View Message

[Opinions] Hortense
Thoughts on Hortense? **After supposedly dying on January 30, 2007 after eating tainted pancakes, she returned several times as an angel and was revealed to be alive on May 17, 2011. )**
Archived Thread - replies disabled
vote up2

Replies

I hate it. The 'Hort' bit reminds me of 'haughty' (or worse) and 'tense' ... well, it just sounds a bit stressful! I'd probably use it for an 'ugly sisters' character.
vote up1
I like it as a middle name.
Felicity Hortense or Ferris Hortense is cute imo.
vote up1
It’s so ugly and old fashioned, it’s almost feels like a parody of ugly old fashioned names.
vote up4
It's more usable than Hydrangea. I think it's the type of French name that's never going to be accused of being "faux French" due to prettiness, similar to Olympe. But it's respectable.

This message was edited 12/16/2021, 8:33 PM

vote up1
It just gives me an awful flat, hollow, austere feeling. Feels too cold and square to be stylishly-clunky like Florence or Harriet or Mavis or even Gertrude. Has no appealing images attached to it at all. If someone wants to use the name Hortense really bad, they should make it their own legal name, and live with it, themselves. jmhoHortensia would not be quite as bad. Still ugly, but at least it's not shaped entirely like pain. imo. Might make me think slightly of gardening.

This message was edited 12/16/2021, 8:31 PM

vote up2
It sounds German or Scottish.
vote up1
Seems very staunch and uptight. Really only works for an old lady.
vote up1
Hortense as a girl name is too masculine-sounding for me. I prefer the spelling Hortence. It looks a bit more feminine, and at least the word tense is no longer in it.
I'm sorry, but I've never liked it. Not the Hor or the Tense portion.
But Hor is probably the worst part.
vote up2
I love it! It's grandiose but dusty. It was my grandmother Janice's middle name, though according to my mother, she loathed it. I like Tess, Tessie, and Tennie as nicknames.
vote up2
Janice Hortense! Nnnasty.
vote up1
There was considerable French Huguenot immmigration into South Africa after 1685, to avoid religious persecution at home.

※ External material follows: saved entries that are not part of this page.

theorem keep_execPwCapWrite {a1 : Access} (h_power : UpPower P) (h_qe : UpQe P) (h_cx : UpCx P) (h_pm : UpPm P) (h_ae : UpAe P) (h_bb : UpBb P) (h_ac : UpAc P) (h_tm : UpTm P) (h_pf : UpPf P) (h_fl : UpFl P) (h_es : UpEs P) (h_im : UpIm P) (h_ft : UpFt P) (h_cf : UpCf P) (h_tn : UpTn P) (h_lx : UpLx P) (h_out : UpOut P) (h_draws : UpDraws P) (hR : UpR P) (hRF : UpRF P) (hW : UpW P) (hZ : UpZ P) (hC : UpC P) (h : Keep P s) : KeepOut P (execPwCapWrite a1 s) := by
  unfold execPwCapWrite
  repeat' first
    | with_reducible assumption
    | with_reducible refine keepOut_next ?_
    | with_reducible refine keep_writeRow h_power h_qe h_cx h_pm h_ae h_bb h_ac h_tm h_pf h_fl h_es h_im h_ft h_cf h_tn h_lx h_out h_draws hR hRF hW hZ hC ?_

theorem keep_execPassStart {a1 : Access} (h_power : UpPower P) (h_qe : UpQe P) (h_cx : UpCx P) (h_pm : UpPm P) (h_ae : UpAe P) (h_bb : UpBb P) (h_ac : UpAc P) (h_tm : UpTm P) (h_pf : UpPf P) (h_fl : UpFl P) (h_es : UpEs P) (h_im : UpIm P) (h_ft : UpFt P) (h_cf : UpCf P) (h_tn : UpTn P) (h_lx : UpLx P) (h_out : UpOut P) (h_draws : UpDraws P) (hR : UpR P) (hRF : UpRF P) (hW : UpW P) (hZ : UpZ P) (hC : UpC P) (h : Keep P s) : KeepOut P (execPassStart a1 s) := by
  unfold execPassStart
  repeat' first
    | with_reducible assumption
    | with_reducible refine keepOut_next ?_
    | with_reducible refine keep_writeRow h_power h_qe h_cx h_pm h_ae h_bb h_ac h_tm h_pf h_fl h_es h_im h_ft h_cf h_tn h_lx h_out h_draws hR hRF hW hZ hC ?_
    | split

theorem keep_execPassAbort {a1 : Access} (h_power : UpPower P) (h_qe : UpQe P) (h_cx : UpCx P) (h_pm : UpPm P) (h_ae : UpAe P) (h_bb : UpBb P) (h_ac : UpAc P) (h_tm : UpTm P) (h_pf : UpPf P) (h_fl : UpFl P) (h_es : UpEs P) (h_im : UpIm P) (h_ft : UpFt P) (h_cf : UpCf P) (h_tn : UpTn P) (h_lx : UpLx P) (h_out : UpOut P) (h_draws : UpDraws P) (hR : UpR P) (hRF : UpRF P) (hW : UpW P) (hZ : UpZ P) (hC : UpC P) (h : Keep P s) : KeepOut P (execPassAbort a1 s) := by
  unfold execPassAbort
  repeat' first
    | with_reducible assumption
    | with_reducible refine keepOut_next ?_
    | with_reducible refine keep_writeRow h_power h_qe h_cx h_pm h_ae h_bb h_ac h_tm h_pf h_fl h_es h_im h_ft h_cf h_tn h_lx h_out h_draws hR hRF hW hZ hC ?_
    | split

theorem keep_execSplitWrite {a1 : Access} (h_power : UpPower P) (h_qe : UpQe P) (h_cx : UpCx P) (h_pm : UpPm P) (h_ae : UpAe P) (h_bb : UpBb P) (h_ac : UpAc P) (h_tm : UpTm P) (h_pf : UpPf P) (h_fl : UpFl P) (h_es : UpEs P) (h_im : UpIm P) (h_ft : UpFt P) (h_cf : UpCf P) (h_tn : UpTn P) (h_lx : UpLx P) (h_out : UpOut P) (h_draws : UpDraws P) (hR : UpR P) (hRF : UpRF P) (hW : UpW P) (hZ : UpZ P) (hC : UpC P) (h : Keep P s) : KeepOut P (execSplitWrite a1 s) := by
  unfold execSplitWrite
  repeat' first
    | with_reducible assumption
    | with_reducible refine keepOut_next ?_
    | with_reducible refine keep_writeRow h_power h_qe h_cx h_pm h_ae h_bb h_ac h_tm h_pf h_fl h_es h_im h_ft h_cf h_tn h_lx h_out h_draws hR hRF hW hZ hC ?_
    | split

theorem keep_execTestRead {a1 : Access} (h_power : UpPower P) (h_qe : UpQe P) (h_cx : UpCx P) (h_pm : UpPm P) (h_ae : UpAe P) (h_bb : UpBb P) (h_ac : UpAc P) (h_tm : UpTm P) (h_pf : UpPf P) (h_fl : UpFl P) (h_es : UpEs P) (h_im : UpIm P) (h_ft : UpFt P) (h_cf : UpCf P) (h_tn : UpTn P) (h_lx : UpLx P) (h_out : UpOut P) (h_draws : UpDraws P) (hR : UpR P) (hRF : UpRF P) (hW : UpW P) (hZ : UpZ P) (hC : UpC P) (h : Keep P s) : KeepOut P (execTestRead a1 s) := by
  unfold execTestRead
  repeat' first
    | with_reducible assumption
    | with_reducible refine keepOut_next ?_
    | with_reducible refine keep_writeRow h_power h_qe h_cx h_pm h_ae h_bb h_ac h_tm h_pf h_fl h_es h_im h_ft h_cf h_tn h_lx h_out h_draws hR hRF hW hZ hC ?_
    | split

theorem keep_execFlSwapGo {a1 : Access} {a2 : Nat} (h_power : UpPower P) (h_qe : UpQe P) (h_cx : UpCx P) (h_pm : UpPm P) (h_ae : UpAe P) (h_bb : UpBb P) (h_ac : UpAc P) (h_tm : UpTm P) (h_pf : UpPf P) (h_fl : UpFl P) (h_es : UpEs P) (h_im : UpIm P) (h_ft : UpFt P) (h_cf : UpCf P) (h_tn : UpTn P) (h_lx : UpLx P) (h_out : UpOut P) (h_draws : UpDraws P) (hR : UpR P) (hRF : UpRF P) (hW : UpW P) (hZ : UpZ P) (hC : UpC P) (h : Keep P s) : KeepOut P (execFlSwapGo a1 a2 s) := by
  unfold execFlSwapGo
  repeat' first
    | with_reducible assumption
    | with_reducible refine keepOut_next ?_
    | with_reducible refine keep_hostWrite h_power h_qe h_cx h_pm h_ae h_bb h_ac h_tm h_pf h_fl h_es h_im h_ft h_cf h_tn h_lx h_out h_draws hR hRF hW hZ hC ?_
    | split
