/-! `bumpF` -/

@[simp] theorem bumpF_time {a2 : Nat} {a3 : Fld} {a4 : Nat} : (bumpF s a2 a3 a4).time = s.time := rfl
@[simp] theorem bumpF_mem {a2 : Nat} {a3 : Fld} {a4 : Nat} : (bumpF s a2 a3 a4).mem = s.mem := rfl
@[simp] theorem bumpF_power {a2 : Nat} {a3 : Fld} {a4 : Nat} : (bumpF s a2 a3 a4).power = s.power := rfl
@[simp] theorem bumpF_qe {a2 : Nat} {a3 : Fld} {a4 : Nat} : (bumpF s a2 a3 a4).qe = s.qe := rfl
@[simp] theorem bumpF_cx {a2 : Nat} {a3 : Fld} {a4 : Nat} : (bumpF s a2 a3 a4).cx = s.cx := rfl
@[simp] theorem bumpF_pm {a2 : Nat} {a3 : Fld} {a4 : Nat} : (bumpF s a2 a3 a4).pm = s.pm := rfl
@[simp] theorem bumpF_ae {a2 : Nat} {a3 : Fld} {a4 : Nat} : (bumpF s a2 a3 a4).ae = s.ae := rfl
@[simp] theorem bumpF_bb {a2 : Nat} {a3 : Fld} {a4 : Nat} : (bumpF s a2 a3 a4).bb = s.bb := rfl
@[simp] theorem bumpF_ac {a2 : Nat} {a3 : Fld} {a4 : Nat} : (bumpF s a2 a3 a4).ac = s.ac := rfl
@[simp] theorem bumpF_tm {a2 : Nat} {a3 : Fld} {a4 : Nat} : (bumpF s a2 a3 a4).tm = s.tm := rfl
@[simp] theorem bumpF_pf {a2 : Nat} {a3 : Fld} {a4 : Nat} : (bumpF s a2 a3 a4).pf = s.pf := rfl
@[simp] theorem bumpF_fl {a2 : Nat} {a3 : Fld} {a4 : Nat} : (bumpF s a2 a3 a4).fl = s.fl := rfl
@[simp] theorem bumpF_es {a2 : Nat} {a3 : Fld} {a4 : Nat} : (bumpF s a2 a3 a4).es = s.es := rfl
@[simp] theorem bumpF_im {a2 : Nat} {a3 : Fld} {a4 : Nat} : (bumpF s a2 a3 a4).im = s.im := rfl
@[simp] theorem bumpF_ft {a2 : Nat} {a3 : Fld} {a4 : Nat} : (bumpF s a2 a3 a4).ft = s.ft := rfl
@[simp] theorem bumpF_cf {a2 : Nat} {a3 : Fld} {a4 : Nat} : (bumpF s a2 a3 a4).cf = s.cf := rfl
@[simp] theorem bumpF_tn {a2 : Nat} {a3 : Fld} {a4 : Nat} : (bumpF s a2 a3 a4).tn = s.tn := rfl
@[simp] theorem bumpF_lx {a2 : Nat} {a3 : Fld} {a4 : Nat} : (bumpF s a2 a3 a4).lx = s.lx := rfl
@[simp] theorem bumpF_out {a2 : Nat} {a3 : Fld} {a4 : Nat} : (bumpF s a2 a3 a4).out = s.out := rfl
@[simp] theorem bumpF_draws {a2 : Nat} {a3 : Fld} {a4 : Nat} : (bumpF s a2 a3 a4).draws = s.draws := rfl
@[simp] theorem bumpF_pending {a2 : Nat} {a3 : Fld} {a4 : Nat} : (bumpF s a2 a3 a4).pending = s.pending := rfl

/-! `bumpR` -/

@[simp] theorem bumpR_time {a2 : Nat} {a3 : Nat} : (bumpR s a2 a3).time = s.time := rfl
@[simp] theorem bumpR_mem {a2 : Nat} {a3 : Nat} : (bumpR s a2 a3).mem = s.mem := rfl
@[simp] theorem bumpR_power {a2 : Nat} {a3 : Nat} : (bumpR s a2 a3).power = s.power := rfl
@[simp] theorem bumpR_qe {a2 : Nat} {a3 : Nat} : (bumpR s a2 a3).qe = s.qe := rfl
@[simp] theorem bumpR_cx {a2 : Nat} {a3 : Nat} : (bumpR s a2 a3).cx = s.cx := rfl
@[simp] theorem bumpR_pm {a2 : Nat} {a3 : Nat} : (bumpR s a2 a3).pm = s.pm := rfl
@[simp] theorem bumpR_ae {a2 : Nat} {a3 : Nat} : (bumpR s a2 a3).ae = s.ae := rfl
@[simp] theorem bumpR_bb {a2 : Nat} {a3 : Nat} : (bumpR s a2 a3).bb = s.bb := rfl
@[simp] theorem bumpR_ac {a2 : Nat} {a3 : Nat} : (bumpR s a2 a3).ac = s.ac := rfl
@[simp] theorem bumpR_tm {a2 : Nat} {a3 : Nat} : (bumpR s a2 a3).tm = s.tm := rfl
@[simp] theorem bumpR_pf {a2 : Nat} {a3 : Nat} : (bumpR s a2 a3).pf = s.pf := rfl
@[simp] theorem bumpR_fl {a2 : Nat} {a3 : Nat} : (bumpR s a2 a3).fl = s.fl := rfl
@[simp] theorem bumpR_es {a2 : Nat} {a3 : Nat} : (bumpR s a2 a3).es = s.es := rfl
@[simp] theorem bumpR_im {a2 : Nat} {a3 : Nat} : (bumpR s a2 a3).im = s.im := rfl
@[simp] theorem bumpR_ft {a2 : Nat} {a3 : Nat} : (bumpR s a2 a3).ft = s.ft := rfl
@[simp] theorem bumpR_cf {a2 : Nat} {a3 : Nat} : (bumpR s a2 a3).cf = s.cf := rfl
@[simp] theorem bumpR_tn {a2 : Nat} {a3 : Nat} : (bumpR s a2 a3).tn = s.tn := rfl
@[simp] theorem bumpR_lx {a2 : Nat} {a3 : Nat} : (bumpR s a2 a3).lx = s.lx := rfl
@[simp] theorem bumpR_out {a2 : Nat} {a3 : Nat} : (bumpR s a2 a3).out = s.out := rfl
@[simp] theorem bumpR_draws {a2 : Nat} {a3 : Nat} : (bumpR s a2 a3).draws = s.draws := rfl
@[simp] theorem bumpR_pending {a2 : Nat} {a3 : Nat} : (bumpR s a2 a3).pending = s.pending := rfl

/-! `emit` -/

@[simp] theorem emit_time {a2 : Out} : (emit s a2).time = s.time := rfl
@[simp] theorem emit_regs {a2 : Out} : (emit s a2).regs = s.regs := rfl
@[simp] theorem emit_mem {a2 : Out} : (emit s a2).mem = s.mem := rfl
@[simp] theorem emit_power {a2 : Out} : (emit s a2).power = s.power := rfl
@[simp] theorem emit_qe {a2 : Out} : (emit s a2).qe = s.qe := rfl
@[simp] theorem emit_cx {a2 : Out} : (emit s a2).cx = s.cx := rfl
@[simp] theorem emit_pm {a2 : Out} : (emit s a2).pm = s.pm := rfl
@[simp] theorem emit_ae {a2 : Out} : (emit s a2).ae = s.ae := rfl
@[simp] theorem emit_bb {a2 : Out} : (emit s a2).bb = s.bb := rfl
@[simp] theorem emit_ac {a2 : Out} : (emit s a2).ac = s.ac := rfl
@[simp] theorem emit_tm {a2 : Out} : (emit s a2).tm = s.tm := rfl
@[simp] theorem emit_pf {a2 : Out} : (emit s a2).pf = s.pf := rfl
@[simp] theorem emit_fl {a2 : Out} : (emit s a2).fl = s.fl := rfl
@[simp] theorem emit_es {a2 : Out} : (emit s a2).es = s.es := rfl
@[simp] theorem emit_im {a2 : Out} : (emit s a2).im = s.im := rfl
@[simp] theorem emit_ft {a2 : Out} : (emit s a2).ft = s.ft := rfl
@[simp] theorem emit_cf {a2 : Out} : (emit s a2).cf = s.cf := rfl
@[simp] theorem emit_tn {a2 : Out} : (emit s a2).tn = s.tn := rfl
@[simp] theorem emit_lx {a2 : Out} : (emit s a2).lx = s.lx := rfl
@[simp] theorem emit_draws {a2 : Out} : (emit s a2).draws = s.draws := rfl
@[simp] theorem emit_pending {a2 : Out} : (emit s a2).pending = s.pending := rfl

/-! `commit` -/

@[simp] theorem commit_time {a2 : Nat} : (commit s a2).time = s.time :=
  keep_commit (P := fun t => t.time = s.time) (h_qe := fun _ _ h => h) (h_tn := fun _ _ h => h) (h_out := fun _ _ h => h) (hR := fun _ _ _ h => h) rfl
@[simp] theorem commit_mem {a2 : Nat} : (commit s a2).mem = s.mem :=
  keep_commit (P := fun t => t.mem = s.mem) (h_qe := fun _ _ h => h) (h_tn := fun _ _ h => h) (h_out := fun _ _ h => h) (hR := fun _ _ _ h => h) rfl
@[simp] theorem commit_power {a2 : Nat} : (commit s a2).power = s.power :=
  keep_commit (P := fun t => t.power = s.power) (h_qe := fun _ _ h => h) (h_tn := fun _ _ h => h) (h_out := fun _ _ h => h) (hR := fun _ _ _ h => h) rfl
@[simp] theorem commit_cx {a2 : Nat} : (commit s a2).cx = s.cx :=
  keep_commit (P := fun t => t.cx = s.cx) (h_qe := fun _ _ h => h) (h_tn := fun _ _ h => h) (h_out := fun _ _ h => h) (hR := fun _ _ _ h => h) rfl
@[simp] theorem commit_pm {a2 : Nat} : (commit s a2).pm = s.pm :=
  keep_commit (P := fun t => t.pm = s.pm) (h_qe := fun _ _ h => h) (h_tn := fun _ _ h => h) (h_out := fun _ _ h => h) (hR := fun _ _ _ h => h) rfl
@[simp] theorem commit_ae {a2 : Nat} : (commit s a2).ae = s.ae :=
  keep_commit (P := fun t => t.ae = s.ae) (h_qe := fun _ _ h => h) (h_tn := fun _ _ h => h) (h_out := fun _ _ h => h) (hR := fun _ _ _ h => h) rfl
@[simp] theorem commit_bb {a2 : Nat} : (commit s a2).bb = s.bb :=
  keep_commit (P := fun t => t.bb = s.bb) (h_qe := fun _ _ h => h) (h_tn := fun _ _ h => h) (h_out := fun _ _ h => h) (hR := fun _ _ _ h => h) rfl
@[simp] theorem commit_ac {a2 : Nat} : (commit s a2).ac = s.ac :=
  keep_commit (P := fun t => t.ac = s.ac) (h_qe := fun _ _ h => h) (h_tn := fun _ _ h => h) (h_out := fun _ _ h => h) (hR := fun _ _ _ h => h) rfl
@[simp] theorem commit_tm {a2 : Nat} : (commit s a2).tm = s.tm :=
  keep_commit (P := fun t => t.tm = s.tm) (h_qe := fun _ _ h => h) (h_tn := fun _ _ h => h) (h_out := fun _ _ h => h) (hR := fun _ _ _ h => h) rfl
@[simp] theorem commit_pf {a2 : Nat} : (commit s a2).pf = s.pf :=
  keep_commit (P := fun t => t.pf = s.pf) (h_qe := fun _ _ h => h) (h_tn := fun _ _ h => h) (h_out := fun _ _ h => h) (hR := fun _ _ _ h => h) rfl
@[simp] theorem commit_fl {a2 : Nat} : (commit s a2).fl = s.fl :=
  keep_commit (P := fun t => t.fl = s.fl) (h_qe := fun _ _ h => h) (h_tn := fun _ _ h => h) (h_out := fun _ _ h => h) (hR := fun _ _ _ h => h) rfl
@[simp] theorem commit_es {a2 : Nat} : (commit s a2).es = s.es :=
  keep_commit (P := fun t => t.es = s.es) (h_qe := fun _ _ h => h) (h_tn := fun _ _ h => h) (h_out := fun _ _ h => h) (hR := fun _ _ _ h => h) rfl
@[simp] theorem commit_im {a2 : Nat} : (commit s a2).im = s.im :=
  keep_commit (P := fun t => t.im = s.im) (h_qe := fun _ _ h => h) (h_tn := fun _ _ h => h) (h_out := fun _ _ h => h) (hR := fun _ _ _ h => h) rfl
@[simp] theorem commit_ft {a2 : Nat} : (commit s a2).ft = s.ft :=
  keep_commit (P := fun t => t.ft = s.ft) (h_qe := fun _ _ h => h) (h_tn := fun _ _ h => h) (h_out := fun _ _ h => h) (hR := fun _ _ _ h => h) rfl
@[simp] theorem commit_cf {a2 : Nat} : (commit s a2).cf = s.cf :=
  keep_commit (P := fun t => t.cf = s.cf) (h_qe := fun _ _ h => h) (h_tn := fun _ _ h => h) (h_out := fun _ _ h => h) (hR := fun _ _ _ h => h) rfl
@[simp] theorem commit_lx {a2 : Nat} : (commit s a2).lx = s.lx :=
  keep_commit (P := fun t => t.lx = s.lx) (h_qe := fun _ _ h => h) (h_tn := fun _ _ h => h) (h_out := fun _ _ h => h) (hR := fun _ _ _ h => h) rfl
@[simp] theorem commit_draws {a2 : Nat} : (commit s a2).draws = s.draws :=
  keep_commit (P := fun t => t.draws = s.draws) (h_qe := fun _ _ h => h) (h_tn := fun _ _ h => h) (h_out := fun _ _ h => h) (hR := fun _ _ _ h => h) rfl
@[simp] theorem commit_pending {a2 : Nat} : (commit s a2).pending = s.pending :=
  keep_commit (P := fun t => t.pending = s.pending) (h_qe := fun _ _ h => h) (h_tn := fun _ _ h => h) (h_out := fun _ _ h => h) (hR := fun _ _ _ h => h) rfl
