-- ==== Sys2Proof/Tests/Slice0.lean ====
section
/-!
SUPPORT. Slice0.lean: an ill-formed term for each check of WellFormed.lean, and a witness for the hypotheses of each statement.
-/

open Sys2Proof Sys2Proof.Machine

/-! ## WellFormed refuses -/

theorem test_wf_access_function : (Instr.registerWrite ⟨2, 0, 8, 0⟩).wf = false := by decide
theorem test_wf_access_offset : (Instr.registerWrite ⟨1, 0x2000000, 8, 0⟩).wf = false := by decide
theorem test_wf_access_good : (Instr.registerWrite ⟨1, 0x1FFFFF8, 8, 0⟩).wf = true := by decide
theorem test_wf_descriptor_length : (Instr.cxClose ⟨1, 0, List.replicate 63 0, .clean⟩).wf = false := by decide
theorem test_wf_descriptor_ring0 : (Instr.lxRollback ⟨0, 8, List.replicate 64 0, .clean⟩).wf = false := by decide
theorem test_wf_descriptor_ring1 : (Instr.cxClose ⟨1, 64, List.replicate 64 0, .clean⟩).wf = false := by decide
theorem test_wf_descriptor_function : (Instr.cxClose ⟨2, 0, List.replicate 64 0, .clean⟩).wf = false := by decide
theorem test_wf_descriptor_good : (Instr.cxClose ⟨1, 63, List.replicate 64 0, .clean⟩).wf = true := by decide
theorem test_wf_bau_word : (Instr.zeroRange ⟨0, .thread 0 0, List.replicate 31 0, 0⟩).wf = false := by decide
theorem test_wf_bau_bbd : (Instr.zeroRange ⟨8, .thread 0 0, List.replicate 32 0, 0⟩).wf = false := by decide
theorem test_wf_te_word : (Instr.matmul ⟨0, 0, 0, []⟩).wf = false := by decide
theorem test_wf_te_ac : (Instr.matmul ⟨128, 0, 0, List.replicate 32 0⟩).wf = false := by decide
theorem test_wf_te_engine : (Instr.matmul ⟨0, 2, 0, List.replicate 32 0⟩).wf = false := by decide
theorem test_wf_te_way : (Instr.matmul ⟨0, 0, 16, List.replicate 32 0⟩).wf = false := by decide
theorem test_wf_sx_word : (Instr.sxTe ⟨0, 0, 2 ^ 32, []⟩).wf = false := by decide
theorem test_wf_sx_good : (Instr.sxTe ⟨0, 0, 2 ^ 32 - 1, [.load 31 (2 ^ 64 - 1) 8 true]⟩).wf = true := by decide
theorem test_wf_sx_register : (Instr.sxTe ⟨0, 0, 0, [.setX 32 0]⟩).wf = false := by decide
theorem test_wf_sx_value : (Instr.sxTe ⟨0, 0, 0, [.setF 0 (2 ^ 64)]⟩).wf = false := by decide
theorem test_wf_sx_vector : (Instr.sxTe ⟨0, 0, 0, [.setV 0 (2 ^ 512)]⟩).wf = false := by decide +kernel
theorem test_wf_sx_csr : (Instr.sxTe ⟨0, 0, 0, [.csr 0 4096]⟩).wf = false := by decide
theorem test_wf_sx_load : (Instr.sxTe ⟨0, 0, 0, [.load 0 0 3 false]⟩).wf = false := by decide
theorem test_wf_sx_store : (Instr.sxTe ⟨0, 0, 0, [.store 0 (List.replicate 65 0)]⟩).wf = false := by decide
theorem test_wf_sx_jump : (Instr.sxTe ⟨0, 0, 0, [.jump (2 ^ 64)]⟩).wf = false := by decide
theorem test_wf_ring : (Instr.completionWrite 0 8 true).wf = false := by decide
theorem test_wf_lcf_port : (Instr.hello 18 (List.replicate 64 0)).wf = false := by decide
theorem test_wf_lcf_length : (Instr.hello 0 (List.replicate 63 0)).wf = false := by decide
theorem test_wf_port : (Instr.frameStart 18).wf = false := by decide
theorem test_wf_class : (Instr.msg 0 8).wf = false := by decide
theorem test_wf_channel : (Instr.refreshDue 128).wf = false := by decide
theorem test_wf_bbd : (Instr.permitGrant 8).wf = false := by decide

namespace Sys2Proof.Tests

set_option Elab.async false

/-! ## States and commands that the witnesses use -/

/-- A powered node whose start-up has ended. -/
def base : State := { State.reset with power := { Power.fresh with running := none, opened := true } }

/-- `base` with fields of registers set. -/
def withFields (s : State) (l : List (Nat × Fld × Nat)) : State := l.foldl (fun s (o, f, v) => setF s o f v) s

/-- A port in the up state. -/
def portIsUp (s : State) (p : Nat) : State := setPortState s p 4

/-- `b` bytes with fields put: offset, bit, width, value. -/
def bytesOf (b : Nat) (l : List (Nat × Nat × Nat × Nat)) : Bytes := l.foldl (fun b (o, lo, w, v) => putF b o lo w v) (zeros b)

/-! ## Witnesses: the block as a whole -/

theorem witness_StepRunsTheFrontCommand :
    ({ base with pending := [.clockLoss, .wake] } : State).pending = .clockLoss :: [.wake] := by decide +kernel

theorem witness_EmptyQueueTicks : State.reset.pending = [] := by decide +kernel

theorem witness_EveryStepKeepsTheInvariant : Tidy base ∧ ∃ t, step base = .next t :=
  ⟨⟨by decide +kernel, by decide +kernel, by decide +kernel⟩, _, rfl⟩

theorem witness_CommandsTouchOnlyTheirParts : (∃ t, exec .wake base = .next t) ∧ Part.mem ∉ touches .wake :=
  ⟨⟨_, rfl⟩, by decide +kernel⟩

/-! ## Witnesses: tensor engines and Syntax cores -/

/-- A tensor engine command of way 15 of the last core. -/
def teCommand (op : Nat) : TeCmd := ⟨127, 1, 15, bytesOf 32 [(0, 0, 8, op)]⟩
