-- ==== Sys2Proof/Word.lean ====
section
/-! DEFINITION. The word types of the DW412 and the index types of its numbered things. -/

namespace Sys2Proof

/-- A byte of the shared work area, of a link transaction or of a cell line frame. -/
abbrev Byte := BitVec 8

/-- A two-byte value, little-endian in the shared work area (chapter 11). -/
abbrev Half := BitVec 16

/-- A part-clock value: a 32-bit count of seconds that wraps (R93). -/
abbrev Clock := BitVec 32

/-- Strings are numbered 0 to 7. -/
abbrev StringId := Fin 8

/-- Positions in a string are numbered 0 to 23. -/
abbrev Position := Fin 24

/-- Slots of the order board are numbered 0 to 15. -/
abbrev SlotId := Fin 16

/-- Round contexts C0 to C3. -/
abbrev CtxId := Fin 4

/-- A set of strings: bit n stands for string n. -/
abbrev StringMask := BitVec 8

/-- A set of positions of one string: bit n stands for position n. -/
abbrev PosSet := BitVec 24

end Sys2Proof
end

Many surnames and given names in the Afrikaans community (South Africa was Dutch at the time, and on and off until after the Napoleonic Wars) are still recognisably French. Present-day South Africans are, generally, not good at French, but that doesn't stop them! I was at school with a girl - Elizabeth - whose little sister was Hortense. The family always called her Tensie, and pronounced the Tens- element correctly, with nasalisation. And then that -ie diminutive ... I can't remember if they pronounced the H-; I rather think they did. Tessie would have been much nicer.
vote up1
I actually like those nicknames. All of them are better than Horry, Tense or Tensie...*shudders*
vote up1
Don't like it at all
vote up1
So I said to the nervous hooker, I said, "Hortense ..."It's ugly beyond redemption.